I wanted to post a version to collect some early feedback.

In particular, our implementation of guestmemfd is similar to KVM's
guest memfd: I'm curious to get community's thoughts on how (if at all)
to refactor both to share the common, generic bits. In particular, the
primary difference I see between KVM and Gunyah's implementation is how
we determine whether a page can be mapped to userspace, so I think there
is strong case here to share at least some of the implementation.

Also, I wanted to get any feedback if how folios are tracked for a
virtual machine seems correct: folios are initially allocated using
the filemap associated with the guest memfd. When guest tries to access
them, I use a maple tree to track folios that have been shares: the
indices are guest frame number and values are folio pointers. The
folio's ->private field is used to note whether the folio is available
to be mapped by Linux.

Some areas that still need testing/work is multi-threading and memory
reclaim while VM is running; the important bits are present in the
implementation and design, but not fully tested. The series is
capable of booting a Linux virtual machine, so while some areas aren't
finished, it is fairly complete.
-

Gunyah is a Type-1 hypervisor independent of any high-level OS kernel,
and runs in a higher CPU privilege level. It does not depend on any
lower-privileged OS kernel/code for its core functionality. This
increases its security and can support a much smaller trusted computing
base than a Type-2 hypervisor. Gunyah is designed for isolated virtual
machine use cases and to support launching trusted+isolated virtual
machines from a relatively less trusted host virtual machine.

Gunyah is an open source hypervisor. The source repo is available at
https://github.com/quic/gunyah-hypervisor.

The diagram below shows the architecture.

::

VM A VM B
+-----+ +-----+ | +-----+ +-----+ +-----+
| | | | | | | | | | |
EL0 | APP | | APP | | | APP | | APP | | APP |
| | | | | | | | | | |
+-----+ +-----+ | +-----+ +-----+ +-----+
---------------------|-------------------------
+--------------+ | +----------------------+
| | | | |
EL1 | Linux Kernel | | |Linux kernel/Other OS | ...
| | | | |
+--------------+ | +----------------------+
--------hvc/smc------|------hvc/smc------------
+----------------------------------------+
| |
EL2 | Gunyah Hypervisor |
| |
+----------------------------------------+

Gunyah provides these following features.
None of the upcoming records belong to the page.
-- ==== Sys2Proof/Machine/Xfer.lean ====
section
/-! DEFINITION. Machine/Xfer.lean: transfer descriptors, their issue checks and their chunks (R125 to R131, R144 to
R166, R175 to R178, R197, R620). -/
namespace Sys2Proof.Machine

/-! ### Fields (Table 4.10 to Table 4.14) -/

/-- Source and destination formats, and bytes of an index. -/
def dSf (d : Desc) : Fmt := fmtOf (dSfmt d)
def dDf (d : Desc) : Fmt := fmtOf (dDfmt d)
def dIdx (d : Desc) : Nat := if dIdx64 d then 8 else 4

/-- A value of w bits as a signed distance. -/
def signedOf (w v : Nat) : Int := (BitVec.ofNat w v).toInt

/-- The five sizes and the five signed strides of each side of a `MOVE` (R129, R150). -/
def moveSizes (d e : Desc) : List Nat :=
  if dExt d then [dP0 d, dP1 d, descAt e 0x00 4, descAt e 0x04 4, descAt e 0x08 4] else [dP0 d, dP1 d, 1, 1, 1]
def moveSstr (d e : Desc) : List Int :=
  [signedOf 32 (dP2 d), signedOf 64 (dP4 d)] ++
    if dExt d then [signedOf 64 (descAt e 0x10 8), signedOf 64 (descAt e 0x20 8), signedOf 64 (descAt e 0x30 8)]
    else [0, 0, 0]
def moveDstr (d e : Desc) : List Int :=
  [signedOf 32 (dP3 d), signedOf 64 (dP5 d)] ++
    if dExt d then [signedOf 64 (descAt e 0x18 8), signedOf 64 (descAt e 0x28 8), signedOf 64 (descAt e 0x38 8)]
    else [0, 0, 0]

/-- Product of a list. -/
def prodOf (l : List Nat) : Nat := l.foldl (· * ·) 1

/-- Quotient rounded up. -/
def ceilDiv (a b : Nat) : Nat := (a + b - 1) / b

/-- Bytes of the block area of an MX format, and of a packed row of n elements (R202). -/
def mxArea : Fmt → Nat
  | .mx _ _ _ a => a
  | _ => 0
def mxHead (n : Nat) : Nat := 32 * ceilDiv (n / 32) 32
def rowBytes (f : Fmt) (n : Nat) : Nat := if f.isMx then mxHead n + n / 32 * mxArea f else n * f.size

/-! ### Issue checks (R129, R130, R147, R151 to R160, R176, R177, R185, R194, R197) -/

/-- Formats a transfer's `ACC` admits at its destination (Table 8.3). -/
def accFmtOk (acc dfmt : Nat) : Bool :=
  if acc = 0 then true
  else if acc ≤ 3 then [0x02, 0x06, 0x03, 0x07, 0x08, 0x09, 0x0A, 0x0B, 0x0C, 0x0D].contains dfmt
  else [0x06, 0x0A, 0x0B, 0x0C, 0x0D, 0x10, 0x11, 0x12, 0x13, 0x14, 0x15].contains dfmt

def isFltFmt (code : Nat) : Bool := 0x08 ≤ code && code ≤ 0x0D
def keyFmt (code : Nat) : Bool := code = 0x02 || code = 0x03 || code = 0x06 || code = 0x07

/-- Row bytes b of Table 5.4 and Table 6.3: `ROWLEN` × e for the movement kinds, the packed row for the others. -/
def destRow (d : Desc) : Nat :=
  if dKind d = 7 ∨ dKind d = 8 then rowBytes (dDf d) (dP0 d) else dP0 d * (dDf d).size

/-- Whether a `MOVE` keeps R129, R151 and R153. -/
def moveOk (dn : Nat) (d e : Desc) : Bool :=
  let n := dDims d
  let sz := moveSizes d e
  let ss := moveSstr d e
  let ds := moveDstr d e
  1 ≤ n && n ≤ 5 && dExt d == decide (3 ≤ n) && (!dExt d || (dn ≤ 14 && descAt e 0x0C 4 = 0xB0000000)) &&
    sz.all (· ≠ 0) &&
    (List.range 5).all (fun i => i < n || (sz.getD i 0 = 1 && ss.getD i 0 = 0 && ds.getD i 0 = 0)) &&
    (!(dSf d).isMx || (dP0 d % 32 = 0 && ss.getD 0 0 = 0)) && (!(dDf d).isMx || (dP0 d % 32 = 0 && ds.getD 0 0 = 0))

/-- Bytes of a transfer's destination stream. -/
def destStream (c : OpCode) (d e : Desc) : Nat :=
  match c with
  | .move => prodOf (moveSizes d e) * (dDf d).size
  | .compact => dP0 d * (dDf d).size
  | .isect => min (dP0 d) (dP1 d) * (dDf d).size
  | .union => (dP0 d + dP1 d) * (dDf d).size
  | .merge => (dP0 d + dP1 d) * (dDf d).size
  | .ebag => destRow d
  | .hist => 8 * (dP1 d + 1)
  | .topk => dP1 d * (dDf d).size
  | _ => dP1 d * destRow d

/-- Fields of a set operation (Table 4.13, Table 6.2, R185). -/
def setOk (d : Desc) : Bool :=
  dP2 d = 0 && dP3 d = 0 && dP5 d ≠ 0 && keyFmt (dSfmt d) && dDfmt d = dSfmt d && !dIdx64 d && dAcc d = 0

/-- Whether a descriptor keeps the rules of its kind that end in `BAD_DESC`; `gx`, the operation code. -/
def kindOk (c : OpCode) (gx dn : Nat) (d e : Desc) : Bool :=
  let sf := dSf d
  let df := dDf d
  let mxRow := (!sf.isMx && !df.isMx) || dP0 d % 32 = 0
  match c with
  | .move => moveOk dn d e
  | .gather => dP0 d ≠ 0 && dP1 d ≠ 0 && dP5 d = 0 && mxRow
  | .scatter => dP0 d ≠ 0 && dP1 d ≠ 0 && dP5 d = 0 && mxRow
  | .graze => dP0 d ≠ 0 && dP1 d ≠ 0 && dP5 d = 0 && !sf.isMx && !df.isMx && dP0 d * sf.size = 32
  | .compact => dP0 d ≠ 0 && dP1 d = 0 && dP2 d = 0 && dP3 d = 0 && !sf.isMx && !df.isMx && dAcc d = 0
  | .isect => setOk d
  | .union => setOk d
  | .merge => setOk d
  | .segred => dP0 d ≠ 0 && dP1 d ≠ 0 && dP5 d = 0 && mxRow && (gx ≠ 3 || isFltFmt (dSfmt d) || sf.isMx)
  | .ebag =>
    dP0 d ≠ 0 && dP1 d ≠ 0 && dP3 d ≤ 2 && mxRow && ((0x09 ≤ dSfmt d && isFltFmt (dSfmt d)) || sf.isMx) &&
      (isFltFmt (dDfmt d) || df.isMx)
  | .hist =>
    dP0 d ≠ 0 && dP1 d ≠ 0 && dP2 d < 64 && dP3 d = 0 && dP5 d = 0 && keyFmt (dSfmt d) && dDfmt d = 0x03 &&
      !dIdx64 d && dAcc d = 0
  | .topk =>
    dP0 d ≠ 0 && 1 ≤ dP1 d && dP1 d ≤ 4096 && dP1 d ≤ dP0 d && dP2 d = 0 && dP3 d = 0 && dP5 d = 0 && !sf.isMx &&
      dDfmt d = dSfmt d && dAcc d = 0
  | _ => true

/-- Alignment of a side's addresses and strides (R147, R202). -/
def sideAlign (f : Fmt) : Nat := if f.isMx then 32 else f.size

/-- Whether a descriptor's addresses and steps are aligned (R147, R176). -/
def aligned (c : OpCode) (d e : Desc) : Bool :=
  let sa := sideAlign (dSf d)
  let da := sideAlign (dDf d)
  let mul (v a : Nat) : Bool := v % a = 0
  let muls (l : List Int) (a : Nat) : Bool := l.all fun v => v % (a : Int) = 0
  mul (dCursor d) 64 && mul (dSrc d) sa &&
  match c with
  | .move => mul (dDst d) da && muls (moveSstr d e) sa && muls (moveDstr d e) da
  | .gather => mul (dDst d) da && mul (dP2 d) sa && mul (dP3 d) da && mul (dP4 d) (dIdx d)
  | .graze =>
    mul (dDst d) da && mul (dSrc d) 32 && mul (dP2 d) 32 && mul (dP3 d) da && mul (dP4 d) (dIdx d)
  | .scatter => mul (dDst d) da && mul (dP2 d) da && mul (dP3 d) sa && mul (dP4 d) (dIdx d)
  | .compact => mul (dDst d) da && mul (dP4 d) 8 && mul (dP5 d) 8
  | .segred => mul (dDst d) da && mul (dP2 d) sa && mul (dP3 d) da && mul (dP4 d) (dIdx d)
  | .ebag => mul (dDst d) da && mul (dP2 d) sa && mul (dP4 d) (dIdx d) && mul (dP5 d) 4
  | .hist => mul (dDst d) 8
  | .topk => mul (dDst d) da && mul (dP4 d) (dIdx d)
  | _ => mul (dDst d) da && mul (dP4 d) sa && mul (dP5 d) 8

/-- Index positions of one chunk, or 4 KiB pieces of one position (Table 5.4). -/
def rowsPer (b : Nat) : Nat := 4096 / b
def piecesPer (b : Nat) : Nat := ceilDiv b 4096

/-- N of a transfer (Table 5.4, Table 6.3). -/
def chunksOf (c : OpCode) (d e : Desc) : Nat :=
  let b := destRow d
  let rows := if b ≤ 4096 then ceilDiv (dP1 d) (rowsPer b) else dP1 d * piecesPer b
  let z := (dDf d).size
  match c with
  | .move => ceilDiv (prodOf (moveSizes d e)) (4096 / z)
  | .compact => ceilDiv (dP0 d) (4096 / z)
  | .ebag => ceilDiv b 4096
  | .hist => ceilDiv (dP0 d) (4096 / (dSf d).size)
  | .topk => 1
  | .gather => rows
  | .scatter => rows
  | .graze => rows
  | .segred => rows
  | .isect => if dDst d = 0 then 1 else max 1 (ceilDiv (destStream c d e) 4096)
  | .union => if dDst d = 0 then 1 else max 1 (ceilDiv (destStream c d e) 4096)
  | .merge => if dDst d = 0 then 1 else max 1 (ceilDiv (destStream c d e) 4096)
  | _ => 1

/-- Position of the first element of chunk k (Table 5.4, Table 6.3); set operations keep their own. -/
def chunkFirst (c : OpCode) (d : Desc) (k : Nat) : Nat :=
  let b := destRow d
  let z := (dDf d).size
  match c with
  | .move => k * (4096 / z)
  | .compact => k * (4096 / z)
  | .hist => k * (4096 / (dSf d).size)
  | .ebag => 0
  | .topk => 0
  | _ => if b ≤ 4096 then k * rowsPer b else k / piecesPer b

/-- The whole issue check of a transfer on local memory: `OK` or its status, in the order `DESC_KIND`, `BAD_DESC`,
`MISALIGNED` (notes/assumptions/15.md). -/
def checkDesc (c : OpCode) (gx dn : Nat) (d e : Desc) : Nat :=
  let ctl := dCtl d
  if kindOf? c ≠ some (dKind d) then stDescKind
  else if 1 < dRnd d || dClass d = 3 || 4 < dAcc d || bits ctl 34 0 ≠ 0 || (fmtOf? (dSfmt d)).isNone ||
      (fmtOf? (dDfmt d)).isNone || (c ≠ .move && (dExt d || dDims d ≠ 0)) || !kindOk c gx dn d e ||
      !accFmtOk (dAcc d) (dDfmt d) || 2 ^ 40 < destStream c d e ||
      (dCursor d = 0 && (chunksOf c d e ≠ 1 || dAcc d ≠ 0)) then stBadDesc
  else if !aligned c d e then stMisaligned
  else stOk

/-- Whether a transfer is one of the irregular instructions (Table 6.1), a set operation, or has an output count. -/
def isIrregular : OpCode → Bool
  | .isect => true
  | .union => true
  | .merge => true
  | .segred => true
  | .ebag => true
  | .hist => true
  | .topk => true
  | _ => false
def isSetOp : OpCode → Bool
  | .isect => true
  | .union => true
  | .merge => true
  | _ => false
def hasCount (c : OpCode) : Bool := isSetOp c || c = .compact

end Sys2Proof.Machine
end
- Threads and Scheduling: The scheduler schedules virtual CPUs (VCPUs)
on physical CPUs and enables time-sharing of the CPUs.
- Memory Management: Gunyah tracks memory ownership and use of all
memory under its control. Memory partitioning between VMs is a
fundamental security feature.
- Interrupt Virtualization: All interrupts are handled in the hypervisor
and routed to the assigned VM.
- Inter-VM Communication: There are several different mechanisms
provided for communicating between VMs.
- Device Virtualization: Para-virtualization of devices is supported
using inter-VM communication. Low level system features and devices such
as interrupt controllers are supported with emulation where required.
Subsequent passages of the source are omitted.